Софи прислушалась к звуку шагов, затихающих на, лестнице, а потом и вовсе смолкших. Наступила тишина, словно Кон остановился и ожидал чего-то в холле. Через несколько секунд она услышала звук открывающейся, а затем глухой стук захлопнувшейся парадной двери. И опять наступила тишина.
Мертвая тишина. Часы остановились, снег прекратился и не шелестел за окном. Она словно очутилась в гробу, засыпанная землей, – такая давящая тишина царила вокруг. Софи легла навзничь, свесив ноги с кровати, и прислушивалась к медленному, бесстрастному стуку своего сердца. Чем отличается такое состояние от смерти? Почти ничем. Смутное беспокойство заставило ее сесть, а потом встать с кровати. Она вышла в коридор, дошла до лестницы и впервые за долгое время крикнула вниз:
– Марис! Марис, где ты?
Тут же внизу возникла служанка с грязной скатертью в руках.

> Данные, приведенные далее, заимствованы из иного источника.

-- ==== Sys2Proof/Machine/Ops.lean ====
section
/-!
DEFINITION. The operations that the commands share: events and their delivery, the trouble log, completion records,
semaphores, and access to the parts of State by index.
-/
namespace Sys2Proof.Machine

/-- The one form of a byte memory, DRAM or host: addresses strictly rising, and no entry equal to the zero that an unlisted
address reads as, so that equal memories are equal lists. -/
abbrev Memory.wf (m : Sparse Byte) : Bool := sparseWf 0 m

/-- The `n`-th free value is taken: the counter advances. -/
def takeFree (s : State) : State := { s with free := s.free + 1 }

def islandAt (s : State) (i : Nat) : Island := sparseGet {} s.islands i
def setIsland (s : State) (i : Nat) (v : Island) : State := { s with islands := sparseSet {} s.islands i v }
def modIsland (s : State) (i : Nat) (f : Island → Island) : State := setIsland s i (f (islandAt s i))
def domAt (s : State) (d : Nat) : Dom := sparseGet {} s.doms d
def setDom (s : State) (d : Nat) (v : Dom) : State := { s with doms := sparseSet {} s.doms d v }
def modDom (s : State) (d : Nat) (f : Dom → Dom) : State := setDom s d (f (domAt s d))
def vfAt (s : State) (v : Nat) : Vf := sparseGet {} s.vfs v
def setVf (s : State) (v : Nat) (x : Vf) : State := { s with vfs := sparseSet {} s.vfs v x }
def modVf (s : State) (v : Nat) (f : Vf → Vf) : State := setVf s v (f (vfAt s v))
def vaultAt (s : State) (v : Nat) : Vault := sparseGet {} s.vaults v
def setVault (s : State) (v : Nat) (x : Vault) : State := { s with vaults := sparseSet {} s.vaults v x }
def modVault (s : State) (v : Nat) (f : Vault → Vault) : State := setVault s v (f (vaultAt s v))
def chanAt (s : State) (c : Nat) : Chan := sparseGet {} s.chans c
def setChan (s : State) (c : Nat) (x : Chan) : State := { s with chans := sparseSet {} s.chans c x }
def semAt (s : State) (n : Nat) : Nat := sparseGet 0 s.sems n
def barAt (s : State) (n : Nat) : Barrier := sparseGet {} s.bars n

/-- The domain's DOMAIN record in force (R353). -/
def domRec (s : State) (d : Nat) : Option DomRec := sparseGet none s.conf.doms d
/-- The domain's MEMORY record in force (R103). -/
def memRec (s : State) (d : Nat) : MemRec := sparseGet {} s.conf.mems d
/-- The domain's NUMERIC record in force (R168). -/
def numRec (s : State) (d : Nat) : NumRec := sparseGet {} s.conf.nums d
/-- The island's byte of the DOMAIN segment in force (R353). -/
def islRec (s : State) (i : Nat) : IslRec := sparseGet {} s.conf.isl i

/-- The islands, and with them the vaults, that a domain owns, in ascending index (R76, R352). -/
def ownedIslands (s : State) (d : Nat) : List Nat :=
  (List.range 256).filter (fun i => decide ((islRec s i).owner = some d))

/-- The domain bound to a VF (0 for VF 1), by the DOMAIN records in force (R353). -/
def domOfVf (s : State) (v : Nat) : Option Nat :=
  (List.range 16).find? (fun d => match domRec s d with | some r => r.vf == v + 1 | none => false)

/-- The VF of a domain. -/
def vfOfDom (s : State) (d : Nat) : Option Nat := (domRec s d).map (fun r => r.vf - 1)

/-! ### Events (R455-R460) -/

def evPend (e : Evc) (n : Nat) : Word := sparseGet 0 e.pend n
def evMask (e : Evc) (n : Nat) : Word := sparseGet (BitVec.allOnes 32) e.mask n
def evPrio (e : Evc) (src : Nat) : Nat := sparseGet 0 e.prio src
def evRoute (e : Evc) (src : Nat) : Nat := sparseGet 0 e.route src
def evTarget (e : Evc) (t : Nat) : EvTarget := sparseGet {} e.targets t

/-- The running level of a target: the priority of its innermost claim (R456). -/
def runningLevel (t : EvTarget) : Nat := match t.claims with | [] => 0 | (_, p) :: _ => p

/-- R456: pending, unmasked, above the target's threshold and its running level. -/
def deliverable (e : Evc) (src : Nat) : Bool :=
  let t := evTarget e (evRoute e src)
  (evPend e (src / 32)).getLsbD (src % 32) && !((evMask e (src / 32)).getLsbD (src % 32)) &&
    decide (t.thresh < evPrio e src) && decide (runningLevel t < evPrio e src)

/-- The pending sources, ascending. -/
def pendingSources (e : Evc) : List Nat :=
  e.pend.flatMap (fun (n, w) => (bitsSet 32 w.toNat).map (fun b => 32 * n + b))

/-- The targets that have a deliverable source. -/
def upTargets (e : Evc) : List Nat :=
  (List.range 72).filter (fun t => (pendingSources e).any (fun src => evRoute e src == t && deliverable e src))

/-- Send one PF vector's message, or set its pending bit while the vector is masked (R457). -/
def sendPfVector (s : State) (v : Nat) : State :=
  let m := sparseGet {} s.pfMsix v
  if m.masked then { s with pfMsix := sparseSet {} s.pfMsix v { m with pend := true } }
  else { s with sent := s.sent ++ [.msix 0 v m.addr m.data] }

/-- Delivery (R457): a host target that has come to have a deliverable source sends its vector's message. -/
def evRefresh (s : State) : State :=
  let up := upTargets s.evc
  let new := up.filter (fun t => !(s.evc.up.contains t) && decide (8 ≤ t))
  new.foldl (fun s t => sendPfVector s (t - 8)) { s with evc := { s.evc with up := up } }

/-- A word of the controller is held: a hold lasts 1 µs at most (R462). -/
def wordHeld (s : State) (n : Nat) : Bool := decide (s.evc.held = some n) && decide (s.now < s.evc.holdAt + 1000)

/-- A hardware source occurs: its pending bit sets, or is latched while its word is held (R455, R462). -/
def raise (src : Nat) (s : State) : State :=
  let n := src / 32
  let b : Word := BitVec.ofNat 32 (2 ^ (src % 32))
  if wordHeld s n then { s with evc := { s.evc with latched := s.evc.latched ||| b } }
  else evRefresh { s with evc := { s.evc with pend := sparseSet 0 s.evc.pend n (evPend s.evc n ||| b) } }

/-! ### The trouble log (R471-R473) -/

/-- The module whose own time base is shoal time: a shoal manager outside an archipelago, and the top manager (R402). -/
def timeSource (n : Net) : Bool := n.role.role == 3 || (n.role.role == 2 && !n.role.arch)

/-- Shoal time in ns; 0 when the module is standalone or has never locked (R402, R471). -/
def shoalTime (s : State) : Nat :=
  if s.net.role.role = 0 then 0
  else if timeSource s.net then s.now
  else if s.net.locked then ((s.now : Int) + s.net.offset).toNat
  else 0

/-- Write a log entry, or count it as dropped when LEVEL withholds it; fatal entries are always written. -/
def logE (sev : Nat) (code : Status) (src : Option Nat) (dom : Nat) (data : List Byte) (s : State) : State :=
  if sev < s.log.level ∧ sev < 3 then { s with log := { s.log with dropped := wrap32 (s.log.dropped + 1) } }
  else
    let e : LogEntry := ⟨s.now, shoalTime s, statusCode code, src, sev, dom, slice data 0 10⟩
    let w := wrap32 (s.log.written + 1)
    let s1 := { s with log := { s.log with slots := sparseSet none s.log.slots (s.log.written % 2048) (some e),
                                           written := w } }
    let s2 := if 2 ≤ sev then raise 0x260 s1 else s1
    if w % 1024 = 0 then raise 0x261 s2 else s2

/-- The 32 bytes of a log slot (R471); zero where nothing has been written. -/
def logBytes : Option LogEntry → List Byte
  | none => List.replicate 32 0
  | some e => leBytes 8 e.time ++ leBytes 8 e.shoalTime ++ leBytes 2 e.code ++
      leBytes 2 (match e.source with | some x => x + 0x8000 | none => 0) ++ leBytes 1 e.severity ++
      leBytes 1 e.domain ++ slice e.data 0 10

/-! ### Completion records (R435-R437) -/

/-- The 16 bytes of a completion record, PHASE clear. -/
def cplRecord (id : Nat) (st : Status) (sq kind aux result : Nat) : List Byte :=
  leBytes 4 id ++ leBytes 2 (statusCode st) ++ leBytes 1 (sq % 8 + 8 * kind) ++ leBytes 1 aux ++ leBytes 8 result

/-- Entries of a ring from its CTRL. -/
def ringSize (ctrl : Nat) : Nat := 2 ^ bits ctrl 12 8

/-- Records written and not yet consumed. -/
def cqHeld (c : CplRing) : Nat := (c.tail + ringSize c.ctrl - c.head) % ringSize c.ctrl

/-- A completion ring can take a record: enabled and a slot free. DEDUCED: with head and tail alone a ring holds one
record fewer than its entries. -/
def cqRoom (c : CplRing) : Bool := bit c.ctrl 0 && decide (cqHeld c + 1 < ringSize c.ctrl)

/-- Write bytes to host memory (posted writes, R448). -/
def hostWrite (m : Sparse Byte) : Nat → List Byte → Sparse Byte
  | _, [] => m
  | a, b :: t => hostWrite (sparseSet 0 m a b) (a + 1) t

/-- Send a VF vector's message, or set its pending bit while masked. -/
def sendVfVector (s : State) (v vec : Nat) : State :=
  let f := vfAt s v
  let m := sparseGet {} f.msix vec
  if m.masked then setVf s v { f with msix := sparseSet {} f.msix vec { m with pend := true } }
  else { s with sent := s.sent ++ [.msix (v + 1) vec m.addr m.data] }

/-- The ring's message after a record: at once when HOLDOFF has passed since the last, else due (R436). -/
def cqNotify (s : State) (v c : Nat) : State :=
  let f := vfAt s v
  let r := f.cqs.getD c {}
  if bit r.ctrl 1 then
    let ready := match r.lastMsg with
      | none => true
      | some t => decide (t + 1000 * bits r.ctrl 31 20 ≤ s.now)
    if ready then
      sendVfVector (setVf s v { f with cqs := setAt f.cqs c { r with lastMsg := some s.now, due := false } }) v
        (bits r.ctrl 19 14)
    else setVf s v { f with cqs := setAt f.cqs c { r with due := true } }
  else s

/-- Write one record at the ring's tail, with the PHASE of this pass (R435). -/
def cqPut (s : State) (v c : Nat) (rec : List Byte) : State :=
  let f := vfAt s v
  let r := f.cqs.getD c {}
  let b := rec.take 6 ++ [(rec.getD 6 0) ||| (if r.phase then 0x80 else 0)] ++ rec.drop 7
  let t := (r.tail + 1) % ringSize r.ctrl
  let r' := { r with tail := t, phase := if t = 0 then !r.phase else r.phase }
  cqNotify (setVf { s with host := hostWrite s.host (r.base + 16 * r.tail) b } v { f with cqs := setAt f.cqs c r' }) v c

/-- A completion is written, or waits in its domain's queue behind those that wait already (R437). -/
def cplDeliver (s : State) (v c : Nat) (rec : List Byte) : State :=
  let f := vfAt s v
  if (f.waitCpl.all (fun w => w.1 != c)) && cqRoom (f.cqs.getD c {}) then cqPut s v c rec
  else setVf s v { f with waitCpl := f.waitCpl ++ [(c, rec)] }

/-- Write the waiting completions of a VF that now find room (`fuel` at most). -/
def cplDrain : Nat → State → Nat → State
  | 0, s, _ => s
  | fuel + 1, s, v =>
    let f := vfAt s v
    match firstIdx (fun w => cqRoom (f.cqs.getD w.1 {})) f.waitCpl with
    | none => s
    | some i =>
      match f.waitCpl[i]? with
      | none => s
      | some w => cplDrain fuel (cqPut (setVf s v { f with waitCpl := f.waitCpl.eraseIdx i }) v w.1 w.2) v

/-- The completion ring that a submission ring names (R450). -/
def cqOf (s : State) (src : Src) : Nat := bits ((vfAt s src.vf).sqs.getD src.sq {}).ctrl 17 16

/-- A command completes: one KIND 0 record (R435). -/
def complete (src : Src) (st : Status) (result : Nat) (s : State) : State :=
  cplDeliver s src.vf (cqOf s src) (cplRecord src.cmd st src.sq 0 0 result)

/-- An informational record on the domain's CQ 0 (R435). -/
def inform (d : Nat) (st : Status) (result : Nat) (s : State) : State :=
  match vfOfDom s d with
  | none => s
  | some v => cplDeliver s v 0 (cplRecord 0 st 0 4 0 result)

/-! ### The reef (R173, R192) -/

/-- Add to a semaphore, saturating at 2^32 − 1 (R192). -/
def semAdd (s : State) (n k : Nat) : State :=
  { s with sems := sparseSet 0 s.sems n (satAdd (2 ^ 32 - 1) (semAt s n) k) }

/-- Apply SIGNAL entries in entry order (R198). -/
def applySignals (s : State) (l : List SemRef) : State := l.foldl (fun s e => semAdd s e.1 e.2) s

/-- A number lies in one of a domain's reef ranges: bits above `w` name the atoll (R353). -/
def inReef (ranges : List ReefRange) (w n : Nat) : Bool :=
  let r := ranges.getD (n / 2 ^ w) (0, 0)
  decide (r.1 ≤ n % 2 ^ w) && decide (n % 2 ^ w < r.1 + r.2)

/-- The semaphore lies in the domain's reef range (R178, R354). -/
def semInRange (s : State) (d n : Nat) : Bool :=
  match domRec s d with | none => false | some r => inReef r.sem 12 n

/-- The barrier lies in the domain's reef range. -/
def barInRange (s : State) (d n : Nat) : Bool :=
  match domRec s d with | none => false | some r => inReef r.bar 10 n

/-- The task with a tag. -/
def taskOf (s : State) (tag : Nat) : Option Task := s.tasks.find? (fun t => t.tag == tag)

/-- Replace a task by its tag. -/
def setTask (s : State) (t : Task) : State :=
  { s with tasks := s.tasks.map (fun u => if u.tag = t.tag then t else u) }

/-- The tags of a domain's tasks in flight. -/
def domTags (s : State) (d : Nat) : List Nat := (s.tasks.filter (fun t => t.desc.domain == d)).map (·.tag)

end Sys2Proof.Machine
end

– Здесь я. – Она выжидающе посмотрела наверх. – Что-нибудь хотите?
Софи бессильно облокотилась о перила, в голове – ни одной мысли.
– Нет.
– Точно? Может, поедите что-нибудь?
– Который час?
– Время ленча. Хотите немного супа?
– Нет.
– Мистер ушел, да? Он вернется к обеду?
Она отрицательно покачала головой.
– Как так?
– Он больше не вернется.
– Ох!
Они смотрели друг на друга; на простодушном лице Марис явно читалась озабоченность. Софи хотелось задержать ее. Почему-то ее начало страшить одиночество, в котором она пребывала уже несколько месяцев.
– Ну, я тогда пойду дальше убираться. Извините, – сказала Марис, сверля Софи тревожным взглядом.
Софи хотелось крикнуть: поговори со мной, Марис, не уходи. Но слова не шли у нее с языка, и Марис наконец повернулась и исчезла из поля зрения.
Надо одеться, подумала Софи. Только посмотри на себя. Нужно принять ванну, причесаться. Она пошла обратно, но, когда дошла до двери спальни, вся ее решимость исчезла. Ноги сами понесли ее к испытанному другу – кровати. Она продрогла и слегка дрожала, забираясь под одеяло. Небо очистилось, и в комнате сделалось светлее. Если засияет солнце, это будет просто насмешкой; ее настроению больше соответствует тусклый свет пасмурного утра, неустойчивая весенняя погода. Вчера Марис поставила ей в комнату вазу с пушистыми веточками ивы и кислицей, но она заставила унести ее, почувствовав себя совершенно разбитой от свежего, легкого, почти неуловимого аромата.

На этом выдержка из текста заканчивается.